Records from a dataset:
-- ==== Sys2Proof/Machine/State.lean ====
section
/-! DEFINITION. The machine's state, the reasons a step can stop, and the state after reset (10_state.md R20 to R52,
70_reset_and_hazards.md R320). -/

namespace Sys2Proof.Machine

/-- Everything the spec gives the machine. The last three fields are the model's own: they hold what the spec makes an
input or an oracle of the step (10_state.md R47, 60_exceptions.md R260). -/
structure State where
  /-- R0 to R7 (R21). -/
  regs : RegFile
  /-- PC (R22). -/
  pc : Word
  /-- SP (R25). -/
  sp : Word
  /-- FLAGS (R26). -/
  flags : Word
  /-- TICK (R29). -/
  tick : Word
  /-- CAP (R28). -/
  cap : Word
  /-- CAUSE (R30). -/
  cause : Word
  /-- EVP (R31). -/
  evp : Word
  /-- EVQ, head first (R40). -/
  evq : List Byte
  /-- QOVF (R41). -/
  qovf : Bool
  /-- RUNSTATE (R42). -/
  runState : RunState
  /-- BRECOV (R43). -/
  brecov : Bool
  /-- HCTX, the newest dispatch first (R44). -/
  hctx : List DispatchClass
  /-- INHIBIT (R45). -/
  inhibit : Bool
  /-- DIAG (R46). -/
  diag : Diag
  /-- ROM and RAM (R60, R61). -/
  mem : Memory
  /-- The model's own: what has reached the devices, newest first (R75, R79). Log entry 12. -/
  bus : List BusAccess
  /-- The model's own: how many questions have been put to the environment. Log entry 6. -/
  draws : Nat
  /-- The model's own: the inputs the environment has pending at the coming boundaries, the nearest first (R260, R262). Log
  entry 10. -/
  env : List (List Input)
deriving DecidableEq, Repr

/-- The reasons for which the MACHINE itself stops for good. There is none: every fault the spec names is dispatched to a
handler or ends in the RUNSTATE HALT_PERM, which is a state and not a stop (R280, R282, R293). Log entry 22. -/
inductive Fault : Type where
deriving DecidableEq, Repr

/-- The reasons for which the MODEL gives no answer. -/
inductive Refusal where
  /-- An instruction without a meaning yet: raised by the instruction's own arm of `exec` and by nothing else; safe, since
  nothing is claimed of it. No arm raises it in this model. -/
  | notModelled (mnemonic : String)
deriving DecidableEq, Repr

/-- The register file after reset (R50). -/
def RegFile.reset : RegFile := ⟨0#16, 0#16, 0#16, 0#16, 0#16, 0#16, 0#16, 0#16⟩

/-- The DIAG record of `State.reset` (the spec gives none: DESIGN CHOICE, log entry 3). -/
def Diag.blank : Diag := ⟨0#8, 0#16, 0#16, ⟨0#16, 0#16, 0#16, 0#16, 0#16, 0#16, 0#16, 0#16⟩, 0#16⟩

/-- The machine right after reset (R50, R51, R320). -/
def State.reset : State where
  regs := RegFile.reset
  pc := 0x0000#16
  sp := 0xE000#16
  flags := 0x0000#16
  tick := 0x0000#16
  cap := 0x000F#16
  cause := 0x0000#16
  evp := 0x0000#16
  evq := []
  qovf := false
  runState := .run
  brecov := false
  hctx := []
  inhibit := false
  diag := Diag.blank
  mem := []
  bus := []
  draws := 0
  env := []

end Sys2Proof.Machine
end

What to do: Return the entries above in full and exactly as written.

Completed task:
-- ==== Sys2Proof/Machine/State.lean ====
section
/-! DEFINITION. The machine's state, the reasons a step can stop, and the state after reset (10_state.md R20 to R52,
70_reset_and_hazards.md R320). -/

namespace Sys2Proof.Machine

/-- Everything the spec gives the machine. The last three fields are the model's own: they hold what the spec makes an
input or an oracle of the step (10_state.md R47, 60_exceptions.md R260). -/
structure State where
  /-- R0 to R7 (R21). -/
  regs : RegFile
  /-- PC (R22). -/
  pc : Word
  /-- SP (R25). -/
  sp : Word
  /-- FLAGS (R26). -/
  flags : Word
  /-- TICK (R29). -/
  tick : Word
  /-- CAP (R28). -/
  cap : Word
  /-- CAUSE (R30). -/
  cause : Word
  /-- EVP (R31). -/
  evp : Word
  /-- EVQ, head first (R40). -/
  evq : List Byte
  /-- QOVF (R41). -/
  qovf : Bool
  /-- RUNSTATE (R42). -/
  runState : RunState
  /-- BRECOV (R43). -/
  brecov : Bool
  /-- HCTX, the newest dispatch first (R44). -/
  hctx : List DispatchClass
  /-- INHIBIT (R45). -/
  inhibit : Bool
  /-- DIAG (R46). -/
  diag : Diag
  /-- ROM and RAM (R60, R61). -/
  mem : Memory
  /-- The model's own: what has reached the devices, newest first (R75, R79). Log entry 12. -/
  bus : List BusAccess
  /-- The model's own: how many questions have been put to the environment. Log entry 6. -/
  draws : Nat
  /-- The model's own: the inputs the environment has pending at the coming boundaries, the nearest first (R260, R262). Log
  entry 10. -/
  env : List (List Input)
deriving DecidableEq, Repr

/-- The reasons for which the MACHINE itself stops for good. There is none: every fault the spec names is dispatched to a
handler or ends in the RUNSTATE HALT_PERM, which is a state and not a stop (R280, R282, R293). Log entry 22. -/
inductive Fault : Type where
deriving DecidableEq, Repr

/-- The reasons for which the MODEL gives no answer. -/
inductive Refusal where
  /-- An instruction without a meaning yet: raised by the instruction's own arm of `exec` and by nothing else; safe, since
  nothing is claimed of it. No arm raises it in this model. -/
  | notModelled (mnemonic : String)
deriving DecidableEq, Repr

/-- The register file after reset (R50). -/
def RegFile.reset : RegFile := ⟨0#16, 0#16, 0#16, 0#16, 0#16, 0#16, 0#16, 0#16⟩

/-- The DIAG record of `State.reset` (the spec gives none: DESIGN CHOICE, log entry 3). -/
def Diag.blank : Diag := ⟨0#8, 0#16, 0#16, ⟨0#16, 0#16, 0#16, 0#16, 0#16, 0#16, 0#16, 0#16⟩, 0#16⟩

/-- The machine right after reset (R50, R51, R320). -/
def State.reset : State where
  regs := RegFile.reset
  pc := 0x0000#16
  sp := 0xE000#16
  flags := 0x0000#16
  tick := 0x0000#16
  cap := 0x000F#16
  cause := 0x0000#16
  evp := 0x0000#16
  evq := []
  qovf := false
  runState := .run
  brecov := false
  hctx := []
  inhibit := false
  diag := Diag.blank
  mem := []
  bus := []
  draws := 0
  env := []

end Sys2Proof.Machine
end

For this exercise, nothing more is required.